Excellent short story here Hvysmker. 
The story is so simple and easy for a younger reader to understand. Your use of vocabulary is very good, although I think that admonished is too advanced and warned could be used instead just to keep it simple.
You use the names Timmy, Tommy and Tammy and it gets a little confusing especially if you aren't paying close attention to the names. It made me miss the moment at the end where you replace Timmy with Tammy (which is a lovely touch may I add).

Apart from those minor details I think that this is a brilliant story and I'd like to read more like this.


----------



## hvysmker (Oct 16, 2014)

Thanks, Jamboree.  I'll make those changes on the original.

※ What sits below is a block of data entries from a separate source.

-- ==== Sys2Proof/Machine/OutputStage.lean ====
section
/-!
DEFINITION. The Output Stage: the levels of every supervisor state (R140, R141) and the error signal pair (R142 to R145).
-/

namespace Sys2Proof.Machine

/-- The form that R141 requires of the error pair: the reset levels are held, the healthy form in STATIC whatever EP_PROTO,
the healthy form of the running protocol, or the fault form. -/
inductive PairNeed where
  | hold
  | standbyStatic
  | healthy
  | fault
deriving DecidableEq, Repr

/-- The table of R141, column EP0/EP1. -/
def pairNeed (x : SupState) (a : ActivePlan) : PairNeed :=
  match x with
  | .init => .hold
  | .normal => .healthy
  | .alert => .healthy
  | .safe => if a.epFault then .fault else .healthy
  | .lockdown => .fault
  | .standby => .standbyStatic
  | .waking => .standbyStatic

/-- ANTIPHASE begins in phase A, its next exchange EP_HALF later (R143). -/
def antiphaseBegin (c : EpCfg) (now : Tick) : Pair := .antiphase true (addTicks now (msTicks c.half)) false

/-- The healthy form begins in the running protocol (R142). -/
def healthyBegin (c : EpCfg) (now : Tick) : Pair :=
  match c.proto with
  | .static => .static
  | .antiphase => antiphaseBegin c now

/-- A HEALTHY pair in ANTIPHASE: in the Stage E in which the exchange is due it exchanges phases, or resolves a pending change
to STATIC (R143, R144). -/
def exchangeStep (c : EpCfg) (now : Tick) (p : Pair) : Pair :=
  match p with
  | .antiphase ph due pending =>
    if isDue now due then
      if pending then .static else .antiphase (!ph) (addTicks now (msTicks c.half)) false
    else .antiphase ph due pending
  | .static => .static
  | .fault => .fault
  | .reset => .reset

/-- The pair after Stage E (R142 to R145). -/
def pairNext (c : EpCfg) (now : Tick) (need : PairNeed) (p : Pair) : Pair :=
  match need with
  | .hold => p
  | .fault => .fault
  | .standbyStatic => .static
  | .healthy =>
    match p with
    | .antiphase ph due pending => exchangeStep c now (.antiphase ph due pending)
    | .static => healthyBegin c now
    | .fault => healthyBegin c now
    | .reset => healthyBegin c now

/-- EP0 and EP1 of a pair, 1 for high; the fault form is that of the running protocol (R142). -/
def pairLevels (c : EpCfg) (p : Pair) : Bool × Bool :=
  match p with
  | .reset => (false, false)
  | .fault =>
    match c.proto with
    | .static => (false, true)
    | .antiphase => (false, false)
  | .static => (true, false)
  | .antiphase ph _ _ => (ph, !ph)

/-- An APPLY of EP_PROTO to a pair that emits ANTIPHASE records or cancels a pending change (R144). -/
def pairApply (new : EpCfg) (p : Pair) : Pair :=
  match p with
  | .antiphase ph due _ => .antiphase ph due (new.proto == .static)
  | .static => .static
  | .fault => .fault
  | .reset => .reset

/-- SSO0 to SSO3, 1 for high, the operational level (R141). -/
def ssoLevels (x : SupState) (a : ActivePlan) : BitVec 4 :=
  match x with
  | .init => 0
  | .normal => 0xF
  | .alert => 0xF
  | .safe => ~~~a.ssoMask
  | .lockdown => 0
  | .standby => 0xF
  | .waking => 0xF

/-- nHRST, 1 for released (R141). -/
def nhrstLevel (x : SupState) (h : HostReset) : Bool :=
  match x with
  | .init => false
  | .lockdown => false
  | .safe =>
    match h with
    | .pulsing _ => false
    | .idle => true
    | .delaying _ _ => true
  | .normal => true
  | .alert => true
  | .standby => true
  | .waking => true

/-- PWREN, 1 for asserted (R141). -/
def pwrenLevel (x : SupState) (p : PowerCut) : Bool :=
  match x with
  | .init => false
  | .lockdown => false
  | .safe =>
    match p with
    | .cut => false
    | .idle => true
    | .delaying _ => true
  | .normal => true
  | .alert => true
  | .standby => true
  | .waking => true

/-- The commanded levels of the eight outputs, numbered as in R140, from the supervisor's state and the pair (R141). -/
def commandedLevels (c : EpCfg) (u : Supervisor) (p : Pair) : BitVec 8 :=
  match u.state with
  | .init => resetLevels
  | _ =>
    (bit (pwrenLevel u.state u.powerCut) : BitVec 1) ++ (bit (nhrstLevel u.state u.hostReset) : BitVec 1) ++
      (bit (pairLevels c p).2 : BitVec 1) ++ (bit (pairLevels c p).1 : BitVec 1) ++ ssoLevels u.state u.active

/-- The levels are driven: every output whose commanded level changes starts its settle allowance (R140, R147). -/
def driveLevels (new : BitVec 8) (o : Outputs) : Outputs :=
  { o with
    level := new
    comps := vmap (fun i c => if new.getLsbD i.val = o.level.getLsbD i.val then c else compSettle c) o.comps }

/-- Stage E: the pair, then every commanded level (R73, R140). -/
def stageE (s : State) : State :=
  let c := s.prof.running.ep
  let p := pairNext c s.now (pairNeed s.sup.state s.sup.active) s.out.pair
  s.setOut { driveLevels (commandedLevels c s.sup p) s.out with pair := p }

end Sys2Proof.Machine
end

I don't do many  children's stories. I'm an old man who's been cussing all my life and find it hard to avoid swearing and adult situations in my works.

Charlie


----------



## EmmaSohan (Oct 19, 2014)

Charming


----------



## MousePot (Oct 23, 2014)

Hey hysmker 

this is a really fantastic child's story, you get the tone and plot perfect in my opinion, and I loved the final line!

in terms of vocabulary, I think you can get away with some advanced words as it can be a nice way for children to be introduced to them, but it has to be consistent. Having admonished so close to 'more bigger' was a little bit jarring 

but it I really loved this, had me chuckling all the way through, great job!


----------



## Greimour (Oct 26, 2014)

Agree with the Timmy Tammy thing at the end, and the slight confusion.

Also agree with the slightly questionable "more bigger" Mousepot mentioned but I decided it was sort of cute and didn't pay much mind to it.

I loved the story and it is definitely something I could see in a published market for children's bedtime stories. I could also see this being read in a classroom so I really have to hand it to you.

There were a few other lines I questioned though, so I will give them mention now:



> She saw a monster school, and monster  parks, even a monster library.


She saw a monster school, monster parks and even a monster library.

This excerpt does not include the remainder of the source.